::: RECORD EXTRACTS :::

/-- Does a range touch a frame of an ENC page: one that holds encrypted bytes, or that an ENC leaf of a registered context or of a TLB
maps (R348)? -/
def frameEnc (s : State) (pa size : Nat) : Bool :=
  let near (a : Nat) : Bool := a / 65536 == pa / 65536 || a / 65536 == (pa + size - 1) / 65536
  let leaf (e : TlbEntry) : Bool := e.attr.enc && e.frame < pa + size && pa < e.frame + e.size
  (s.memKeys.any fun p => near p.1) || (s.cores.any fun p => p.2.tlb.any leaf) || (s.rows.any fun p => p.2.itlb.any leaf) ||
  s.vfs.any fun v => v.2.croots.toList.any fun c => c.v && tableEnc s pa size 4 1 (c.root * 8192)

/-- The permissions that a peer request needs: R, W (R348, R267, R271). -/
def peerNeeds : PeerKind → Bool × Bool
  | .read => (true, false)
  | .write => (false, true)
  | .amo _ _ _ _ => (true, true)
  | .cas _ _ _ _ => (true, true)
  | .red _ _ _ _ => (false, true)
  | .cred _ _ _ _ _ _ => (false, true)

/-- Is an inbound peer request admitted (R348)? -/
def peerAdmitted (s : State) (peer pa size : Nat) (r w : Bool) : Bool :=
  1 ≤ size && size ≤ 128 && pa + size ≤ 2 ^ 38 && anyLinkUp s &&
  (s.imports.any fun i => importAdmits s i.2 peer pa size r w) && !frameEnc s pa size

/-- Does a write touch a poisoned granule that it does not cover whole (R262)? -/
def narrowBad (s : State) (pa size : Nat) : Bool :=
  let whole := wholeGranules pa size
  (granules pa size).any fun g => isIn g s.memPoison && !isIn g whole

/-- The write of a request that no page describes (R340, R348) at its vaults; a poisoned granule that it does not cover whole is left
as it is, and nothing is written (R262). -/
def peerWrite (s : State) (pa size : Nat) (data : Nat) : State :=
  if narrowBad s pa size then s
  else physHeal (physWrN s none pa size (data % 2 ^ (8 * size))) (wholeGranules pa size)

/-- An operation of a peer at its vault's reduction unit: applied once, or answered again (R312, R348). new: the bytes that it makes of the
old ones. -/
def peerAtom (s : State) (peer pa size : Nat) (src : Source) (seq : BitVec 16) (gen : BitVec 8) (new : Nat → Nat) : State :=
  let v := vaultOf pa
  match winFind (getCore s v).vaultWin src gen seq with
  | some old => { s with peerAnswer := some (.done peer (old.setWidth 1024)) }
  | none =>
    if (physBad s pa size).isSome then { s with peerAnswer := some (.poison peer) }
    else
      let old := physRdN s none pa size
      let s := modCore (physWrN s none pa size (new old)) v fun k =>
        { k with vaultWin := winEnter k.vaultWin src gen seq (BitVec.ofNat 64 old) }
      { s with peerAnswer := some (.done peer (if size ≤ 8 then BitVec.ofNat 1024 old else 0)) }

/-- An admitted peer request is performed at its vaults and answered (R348, R261, R262): AMO, CAS and RED of an aligned 4- or 8-byte
location, CRED of a 64-byte granule from its copy channel. -/
def peerPerform (s : State) (peer pa size : Nat) (kind : PeerKind) (data : Vec) : State :=
  let word := (size == 4 || size == 8) && pa % size == 0
  let b := data.toNat % 2 ^ (8 * size)
  let refused : State := { s with peerAnswer := some (.refused peer) }
  match kind with
  | .read =>
    if (physBad s pa size).isSome then { s with peerAnswer := some (.poison peer) }
    else { s with peerAnswer := some (.done peer (BitVec.ofNat 1024 (physRdN s none pa size))) }
  | .write =>
    if narrowBad s pa size then { s with peerAnswer := some (.poison peer) }
    else { peerWrite s pa size data.toNat with peerAnswer := some (.done peer 0) }
  | .amo op core seq gen | .red op core seq gen =>
    if word then peerAtom s peer pa size ⟨peer, core, 4⟩ seq gen fun old => amoNew op size old b else refused
  | .cas expect core seq gen =>
    if word then peerAtom s peer pa size ⟨peer, core, 4⟩ seq gen fun old =>
      if old = expect.toNat % 2 ^ (8 * size) then b else old
    else refused
  | .cred op fmt core chan seq gen =>
    if size == 64 && pa % 64 == 0 && chan < 4 then peerAtom s peer pa 64 ⟨peer, core, chan⟩ seq gen fun old => credCombine op fmt old b
    else refused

:::

> WHAT TO PRODUCE
Write out the line containing "let refused : State" and every line after it through the end of the entries. Keep each one exactly as it is, and add nothing.

> OUTPUT BELOW
  let refused : State := { s with peerAnswer := some (.refused peer) }
  match kind with
  | .read =>
    if (physBad s pa size).isSome then { s with peerAnswer := some (.poison peer) }
    else { s with peerAnswer := some (.done peer (BitVec.ofNat 1024 (physRdN s none pa size))) }
  | .write =>
    if narrowBad s pa size then { s with peerAnswer := some (.poison peer) }
    else { peerWrite s pa size data.toNat with peerAnswer := some (.done peer 0) }
  | .amo op core seq gen | .red op core seq gen =>
    if word then peerAtom s peer pa size ⟨peer, core, 4⟩ seq gen fun old => amoNew op size old b else refused
  | .cas expect core seq gen =>
    if word then peerAtom s peer pa size ⟨peer, core, 4⟩ seq gen fun old =>
      if old = expect.toNat % 2 ^ (8 * size) then b else old
    else refused
  | .cred op fmt core chan seq gen =>
    if size == 64 && pa % 64 == 0 && chan < 4 then peerAtom s peer pa 64 ⟨peer, core, chan⟩ seq gen fun old => credCombine op fmt old b
    else refused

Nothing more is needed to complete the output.